/-- The radio-on cost of one node in µs per hour (R231), and the reports it delivers per hour. -/
def State.cost (s : State) (chip : Nat) (plan : LinkPlan) (d : DemRec) (cells : List Cell) : Frac × Frac :=
  let l := cells.map (fun c => ({ cell := c, plan := plan, chip := chip, node := some d.node } : PlanCell))
  let pdr := s.linkPdr chip d.node cells
  let warm := frac (4 * s.actFld F.SLV_POL0_WARM) 1
  let a := fracAdd (s.cellMean l 0 s.cellAck) (100, 1)
  let upRate := wantPerHour d.uph pdr
  let nUp := s.gotPerHour cells 0
  let data := fracMul upRate (fracAdd (fracAdd warm (s.cellMean l 0 (fun x => s.frameUs x d.upoct))) a)
  let keep := fracMul (fracSub nUp upRate) (fracAdd (fracAdd warm (s.cellMean l 0 (fun x => s.frameUs x 13))) a)
  let open' := fracMul (s.gotPerHour cells 1) (fracAdd warm (frac (16 * plan.guard) 1))
  let down := fracMul (wantPerHour d.dnh pdr) (fracAdd (s.cellMean l 1 (fun x => s.frameUs x d.dnoct)) (s.cellMean l 1 s.cellAck))
  let done := fracMul nUp (frac pdr 65536)
  let asked := frac d.uph 16
  (fracAdd (fracAdd data keep) (fracAdd open' (if l.any (fun x => x.cell.dir == 1) then down else (0, 1))),
    if fracLe done asked then done else asked)

/-- A node of a schedule: the endpoint of its PJ-8100, its demand, its link's plan, and the cells it has. -/
structure SchedNode where
  chip : Nat
  dem : DemRec
  plan : LinkPlan
  cells : List Cell
  deriving DecidableEq, Repr

/-- The nodes of a schedule. -/
abbrev Sched := List SchedNode

/-- What R231 compares: nodes supervised and nodes whose demand is met, by priority, radio-on time, and reports delivered. -/
structure Score where
  sup : List Nat
  met : List Nat
  cost : Frac
  reports : Frac
  deriving DecidableEq, Repr

/-- The score of a schedule (R231). -/
def State.score (s : State) (l : Sched) : Score :=
  let byPrio := fun (f : SchedNode → Bool) => (List.range 8).map (fun k => (l.filter (fun x => x.dem.prio == k && f x)).length)
  let costs := l.filterMap (fun x => if x.cells.isEmpty then none else some (s.cost x.chip x.plan x.dem x.cells))
  { sup := byPrio (fun x => s.supervised x.plan x.cells),
    met := byPrio (fun x => s.upMet x.chip x.dem x.cells && s.dnMet x.chip x.dem x.cells),
    cost := fracSum (costs.map (fun x => x.1)), reports := fracSum (costs.map (fun x => x.2)) }

/-- The first difference of two lists of counts: is the first list's greater? None where they agree. -/
def firstMore : List Nat → List Nat → Option Bool
  | a :: l, b :: m => if a = b then firstMore l m else some (Nat.blt b a)
  | _, _ => none

/-- R231: the first difference that decides. The radio-on times are compared per delivered report. -/
def Score.beats (a b : Score) : Bool :=
  match firstMore a.sup b.sup with
  | some r => r
  | none => match firstMore a.met b.met with
    | some r => r
    | none => !fracLe (fracMul b.cost a.reports) (fracMul a.cost b.reports)

end Sys2Proof.Machine
end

_ _ _

-- Description of the task --
Find "(fracAdd (fracAdd data" in the entries above and copy that whole line exactly, then each line after it through the line that contains "abbrev Sched := List SchedNode".

-- Written answer --
  (fracAdd (fracAdd data keep) (fracAdd open' (if l.any (fun x => x.cell.dir == 1) then down else (0, 1))),
    if fracLe done asked then done else asked)

/-- A node of a schedule: the endpoint of its PJ-8100, its demand, its link's plan, and the cells it has. -/
structure SchedNode where
  chip : Nat
  dem : DemRec
  plan : LinkPlan
  cells : List Cell
  deriving DecidableEq, Repr

/-- The nodes of a schedule. -/
abbrev Sched := List SchedNode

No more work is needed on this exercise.